We spend so much time waiting for things to happen. At a hospital emergency department, with P. There is a hierarchy of waiting — first in the general intake room, and once several hours pass, in the “rapid assessment” (misnomer?) area. Of course there are exceptions the waiting mode rule — people brought in with heart attacks or car accident victims get seen and helped immediately. But those with unexplained severe pains, wicked coughs and fevers, and other maladies not handled by unavailable family doctors end up in hospital emergency and must wait their turn before graduating to Rapid Assessment.

Assessed and pain-medicated, we are moved to a waiting room. Everyone is on pain medication, some hooked up to an IV, waiting for further tests. Our little group becomes a cohesive social unit, exchanging revelations, life wisdoms and recipes. Psychologists probably have a name for this phenomenon of temporary bonding.
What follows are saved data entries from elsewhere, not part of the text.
-- ==== Sys2Proof/Laws/Memory.lean ====
section
/-!
SUPPORT. Byte memories: reads after writes, and the canonical form, which every memory operation keeps.
-/
namespace Sys2Proof.Machine

/-! ### Canonical lists -/

/-- A canonical list: its head is no unlisted byte, every later address is above it, its tail is canonical. -/
theorem wfOf_cons {z : Byte} {k : Nat} {b : Byte} {r : Mem} :
    Memory.wfOf z ((k, b) :: r) = true ↔ b ≠ z ∧ (∀ x ∈ r, k < x.1) ∧ Memory.wfOf z r = true := by
  simp [Memory.wfOf, and_assoc]

/-- Below every listed address a memory reads as unlisted. -/
theorem memGet_below {z : Byte} {m : Mem} {a : Nat} (h : ∀ x ∈ m, a < x.1) : memGet z m a = z := by
  cases m with
  | nil => rfl
  | cons x r =>
    have h1 := h x (by simp)
    simp [memGet, Nat.ne_of_lt h1, h1]

/-- A written address is the written one or was listed. -/
theorem mem_memSet {z : Byte} {m : Mem} {a : Nat} {b : Byte} {x : Nat × Byte} (h : x ∈ memSet z m a b) :
    x = (a, b) ∨ x ∈ m := by
  induction m with
  | nil =>
    by_cases hb : b = z <;> simp [memSet, hb] at h
    exact .inl h
  | cons y r ih =>
    obtain ⟨k, c⟩ := y
    rw [memSet] at h
    split at h
    · split at h
      · exact .inr h
      · rcases List.mem_cons.1 h with h | h
        · exact .inl h
        · exact .inr h
    · split at h
      · split at h
        · exact .inr (List.mem_cons_of_mem _ h)
        · rename_i h1 h2 h3
          rcases List.mem_cons.1 h with h | h
          · subst h2; exact .inl h
          · exact .inr (List.mem_cons_of_mem _ h)
      · rcases List.mem_cons.1 h with h | h
        · exact .inr (by simp [h])
        · rcases ih h with h | h
          · exact .inl h
          · exact .inr (List.mem_cons_of_mem _ h)

/-- A write keeps the canonical form. -/
theorem memSet_wf {z : Byte} {m : Mem} (a : Nat) (b : Byte) (h : Memory.wfOf z m = true) :
    Memory.wfOf z (memSet z m a b) = true := by
  induction m with
  | nil => by_cases hb : b = z <;> simp [memSet, Memory.wfOf, hb]
  | cons y r ih =>
    obtain ⟨k, c⟩ := y
    obtain ⟨hc, hk, hr⟩ := wfOf_cons.1 h
    rw [memSet]
    split
    · rename_i hak
      split
      · exact h
      · rename_i hb
        refine wfOf_cons.2 ⟨hb, fun x hx => ?_, h⟩
        rcases List.mem_cons.1 hx with rfl | hx
        · exact hak
        · exact Nat.lt_trans hak (hk x hx)
    · split
      · split
        · exact hr
        · rename_i hb
          exact wfOf_cons.2 ⟨hb, hk, hr⟩
      · rename_i h1 h2
        refine wfOf_cons.2 ⟨hc, fun x hx => ?_, ih hr⟩
        rcases mem_memSet hx with rfl | hx
        · show k < a
          omega
        · exact hk x hx

/-- A read after a write: the written byte at its address, every other byte as before. -/
theorem memGet_memSet {z : Byte} {m : Mem} (a : Nat) (b : Byte) (x : Nat) (h : Memory.wfOf z m = true) :
    memGet z (memSet z m a b) x = if x = a then b else memGet z m x := by
  induction m with
  | nil =>
    by_cases hb : b = z <;> by_cases hx : x = a <;> simp [memSet, memGet, hb, hx]
  | cons y r ih =>
    obtain ⟨k, c⟩ := y
    obtain ⟨hc, hk, hr⟩ := wfOf_cons.1 h
    rw [memSet]
    split
    · rename_i hak
      split
      · rename_i hb
        split
        · rename_i hx
          subst hx
          rw [hb, memGet_below]
          intro y hy
          rcases List.mem_cons.1 hy with rfl | hy
          · exact hak
          · exact Nat.lt_trans hak (hk y hy)
        · rfl
      · rename_i hb
        rw [memGet]
        split
        · rfl
        · split
          · rename_i hx hlt
            rw [memGet_below]
            intro y hy
            rcases List.mem_cons.1 hy with rfl | hy
            · exact Nat.lt_trans hlt hak
            · exact Nat.lt_trans hlt (Nat.lt_trans hak (hk y hy))
          · rfl
    · split
      · rename_i h1 h2
        subst h2
        split
        · rename_i hb
          split
          · rename_i hx
            subst hx
            rw [hb, memGet_below hk]
          · rename_i hx
            rw [memGet]
            simp only [hx, if_false]
            split
            · rename_i hlt
              exact memGet_below fun y hy => Nat.lt_trans hlt (hk y hy)
            · rfl
        · by_cases hx : x = a <;> simp [memGet, hx]
      · rename_i h1 h2
        rw [memGet, ih hr, memGet]
        by_cases hx : x = k
        · subst hx
          have : ¬ x = a := fun e => h2 e.symm
          simp [this]
        · simp only [hx, if_false]
          by_cases hlt : x < k
          · have : ¬ x = a := by omega
            simp [hlt, this]
          · simp [hlt]

/-- A write of several bytes keeps the canonical form. -/
theorem memWrite_wf {z : Byte} (bs : List Byte) {m : Mem} (a : Nat) (h : Memory.wfOf z m = true) :
    Memory.wfOf z (memWrite z m a bs) = true := by
  induction bs generalizing m a with
  | nil => exact h
  | cons b r ih => exact ih (a + 1) (memSet_wf a b h)

/-- A read after a write of several bytes. -/
theorem memGet_memWrite {z : Byte} (bs : List Byte) {m : Mem} (a x : Nat) (h : Memory.wfOf z m = true) :
    memGet z (memWrite z m a bs) x = if a ≤ x ∧ x < a + bs.length then bs.getD (x - a) z else memGet z m x := by
  induction bs generalizing m a with
  | nil =>
    simp [memWrite]
  | cons b r ih =>
    rw [memWrite, ih (a + 1) (memSet_wf a b h), memGet_memSet a b x h]
    by_cases h1 : a + 1 ≤ x ∧ x < a + 1 + r.length
    · have h2 : a ≤ x ∧ x < a + (b :: r).length := by simp only [List.length_cons]; omega
      obtain ⟨n, hn⟩ : ∃ n, x - a = n + 1 := ⟨x - a - 1, by omega⟩
      have h3 : x - (a + 1) = n := by omega
      rw [if_pos h1, if_pos h2, h3, hn, List.getD_cons_succ]
    · by_cases h2 : x = a
      · subst h2
        simp
      · have h3 : ¬ (a ≤ x ∧ x < a + (b :: r).length) := by simp only [List.length_cons]; omega
        rw [if_neg h1, if_neg h2, if_neg h3]

/-- Leaving entries out keeps the canonical form. -/
theorem filter_wf {z : Byte} (f : Nat × Byte → Bool) {m : Mem} (h : Memory.wfOf z m = true) :
    Memory.wfOf z (m.filter f) = true := by
  induction m with
  | nil => rfl
  | cons y r ih =>
    obtain ⟨k, c⟩ := y
    obtain ⟨hc, hk, hr⟩ := wfOf_cons.1 h
    by_cases hf : f (k, c) = true
    · rw [List.filter_cons_of_pos hf]
      exact wfOf_cons.2 ⟨hc, fun x hx => hk x (List.mem_of_mem_filter hx), ih hr⟩
    · rw [List.filter_cons_of_neg hf]
      exact ih hr

theorem memClear_wf {z : Byte} {m : Mem} (a n : Nat) (h : Memory.wfOf z m = true) :
    Memory.wfOf z (memClear m a n) = true := filter_wf _ h

/-- Byte by byte writes keep the canonical form. -/
theorem foldl_memSet_wf {z : Byte} {α : Type} (f : α → Nat) (g : α → Byte) (l : List α) {m : Mem}
    (h : Memory.wfOf z m = true) : Memory.wfOf z (l.foldl (fun m x => memSet z m (f x) (g x)) m) = true := by
  induction l generalizing m with
  | nil => exact h
  | cons x r ih => exact ih (memSet_wf _ _ h)

/-- A mixture of two memories is canonical. -/
theorem mixMem_wf (pick : Nat → Bool) {old new : Mem} (h : Memory.wfOf 0 old = true) :
    Memory.wfOf 0 (mixMem pick old new) = true :=
  foldl_memSet_wf (fun x : Nat × Byte => x.1) (fun x => x.2) _ (filter_wf _ h)

/-! ### The three memories of a state -/

/-- The memories of a state are canonical. -/
def State.memOk (s : State) : Prop := s.mem.wf = true

theorem memOk_iff {s : State} :
    s.memOk ↔ Memory.wfOf 0 s.mem.dev = true ∧ Memory.wfOf 0 s.mem.comp = true ∧ Memory.wfOf 0 s.mem.ob = true := by
  simp [State.memOk, Memory.wf, and_assoc]

theorem memOk_of_mem {s t : State} (h : t.mem.dev = s.mem.dev ∧ t.mem.comp = s.mem.comp ∧ t.mem.ob = s.mem.ob)
    (hs : s.memOk) : t.memOk := by
  rw [memOk_iff] at *
  rw [h.1, h.2.1, h.2.2]
  exact hs

theorem memOk_of_eq {s t : State} (h : t.mem = s.mem) (hs : s.memOk) : t.memOk := memOk_of_mem (by simp [h]) hs

theorem setDev_memOk {s : State} {m : Mem} (h : s.memOk) (hm : Memory.wfOf 0 m = true) : (s.setDev m).memOk := by
  rw [memOk_iff] at *
  exact ⟨hm, h.2⟩

theorem setComp_memOk {s : State} {m : Mem} (h : s.memOk) (hm : Memory.wfOf 0 m = true) : (s.setComp m).memOk := by
  rw [memOk_iff] at *
  exact ⟨h.1, hm, h.2.2⟩

theorem setOb_memOk {s : State} {m : Mem} (h : s.memOk) (hm : Memory.wfOf 0 m = true) : (s.setOb m).memOk := by
  rw [memOk_iff] at *
  exact ⟨h.1, h.2.1, hm⟩

theorem putRaw_memOk {s : State} (a : Nat) (bs : List Byte) (h : s.memOk) : (putRaw a bs s).memOk :=
  setDev_memOk h (memWrite_wf _ _ (memOk_iff.1 h).1)

theorem putComp_memOk {s : State} (a : Nat) (bs : List Byte) (h : s.memOk) : (putComp a bs s).memOk :=
  setComp_memOk h (memWrite_wf _ _ (memOk_iff.1 h).2.1)

theorem putOb_memOk {s : State} (core off : Nat) (bs : List Byte) (h : s.memOk) : (putOb core off bs s).memOk :=
  setOb_memOk h (memWrite_wf _ _ (memOk_iff.1 h).2.2)

theorem setPoison_memOk {s : State} (l : List Nat) (h : s.memOk) : (s.setPoison l).memOk :=
  memOk_of_mem ⟨rfl, rfl, rfl⟩ h

/-- A fold of steps that each keep the memories canonical keeps them canonical. -/
theorem foldl_memOk {α : Type} {f : State → α → State} (hf : ∀ s x, s.memOk → (f s x).memOk) (l : List α) {s : State}
    (h : s.memOk) : (l.foldl f s).memOk := by
  induction l generalizing s with
  | nil => exact h
  | cons x r ih => exact ih (hf s x h)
A coping mechanism, distraction to pass the time. After midnight most of us are discharged to go home. University Avenue is quiet and empty. We get home exhausted, but reassured by our encounter with the group.
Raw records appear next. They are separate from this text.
/-! ### setPower -/

@[simp] theorem setPower_pending (p : Power) (s : State) : (setPower p s).pending = s.pending := rfl
@[simp] theorem setPower_time (p : Power) (s : State) : (setPower p s).time = s.time := rfl
@[simp] theorem setPower_sup (p : Power) (s : State) : (setPower p s).sup = s.sup := rfl
@[simp] theorem setPower_regs (p : Power) (s : State) : (setPower p s).regs = s.regs := rfl
@[simp] theorem setPower_mem (p : Power) (s : State) : (setPower p s).mem = s.mem := rfl
@[simp] theorem setPower_queues (p : Power) (s : State) : (setPower p s).queues = s.queues := rfl
@[simp] theorem setPower_cores (p : Power) (s : State) : (setPower p s).cores = s.cores := rfl
@[simp] theorem setPower_cocoons (p : Power) (s : State) : (setPower p s).cocoons = s.cocoons := rfl
@[simp] theorem setPower_luna (p : Power) (s : State) : (setPower p s).luna = s.luna := rfl
@[simp] theorem setPower_tgl (p : Power) (s : State) : (setPower p s).tgl = s.tgl := rfl
@[simp] theorem setPower_dom (p : Power) (s : State) : (setPower p s).dom = s.dom := rfl
@[simp] theorem setPower_img (p : Power) (s : State) : (setPower p s).img = s.img := rfl
@[simp] theorem setPower_media (p : Power) (s : State) : (setPower p s).media = s.media := rfl
@[simp] theorem setPower_link (p : Power) (s : State) : (setPower p s).link = s.link := rfl
@[simp] theorem setPower_freeCtr (p : Power) (s : State) : (setPower p s).freeCtr = s.freeCtr := rfl

/-! ### setSmb -/

@[simp] theorem setSmb_pending (x : Option (List Byte)) (s : State) : (setSmb x s).pending = s.pending := rfl
@[simp] theorem setSmb_time (x : Option (List Byte)) (s : State) : (setSmb x s).time = s.time := rfl
@[simp] theorem setSmb_sup (x : Option (List Byte)) (s : State) : (setSmb x s).sup = s.sup := rfl
@[simp] theorem setSmb_regs (x : Option (List Byte)) (s : State) : (setSmb x s).regs = s.regs := rfl
@[simp] theorem setSmb_mem (x : Option (List Byte)) (s : State) : (setSmb x s).mem = s.mem := rfl
@[simp] theorem setSmb_queues (x : Option (List Byte)) (s : State) : (setSmb x s).queues = s.queues := rfl
@[simp] theorem setSmb_cores (x : Option (List Byte)) (s : State) : (setSmb x s).cores = s.cores := rfl
@[simp] theorem setSmb_cocoons (x : Option (List Byte)) (s : State) : (setSmb x s).cocoons = s.cocoons := rfl
@[simp] theorem setSmb_luna (x : Option (List Byte)) (s : State) : (setSmb x s).luna = s.luna := rfl
@[simp] theorem setSmb_tgl (x : Option (List Byte)) (s : State) : (setSmb x s).tgl = s.tgl := rfl
@[simp] theorem setSmb_dom (x : Option (List Byte)) (s : State) : (setSmb x s).dom = s.dom := rfl
@[simp] theorem setSmb_img (x : Option (List Byte)) (s : State) : (setSmb x s).img = s.img := rfl
@[simp] theorem setSmb_media (x : Option (List Byte)) (s : State) : (setSmb x s).media = s.media := rfl
@[simp] theorem setSmb_link (x : Option (List Byte)) (s : State) : (setSmb x s).link = s.link := rfl
@[simp] theorem setSmb_freeCtr (x : Option (List Byte)) (s : State) : (setSmb x s).freeCtr = s.freeCtr := rfl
“The Duke of Burgundy” had waiting, too. Cynthia waits for Evelyn to arrive, so that their ritual can begin. There is a certain amount of fatigue and frustration in her waiting, and maybe even boredom. But in their insulated world, there is plenty of time to engage in love/lust rituals. An interesting movie, but not a great one. Reminds me of Peter Greenaway films. I liked the Cat’s Eyes music. Also the subversive humour of certain scenes.

While I’m waiting for things to get better, I sneak short walks near my work or house and take snapshots of things I like. These are my little trips without having to take flight.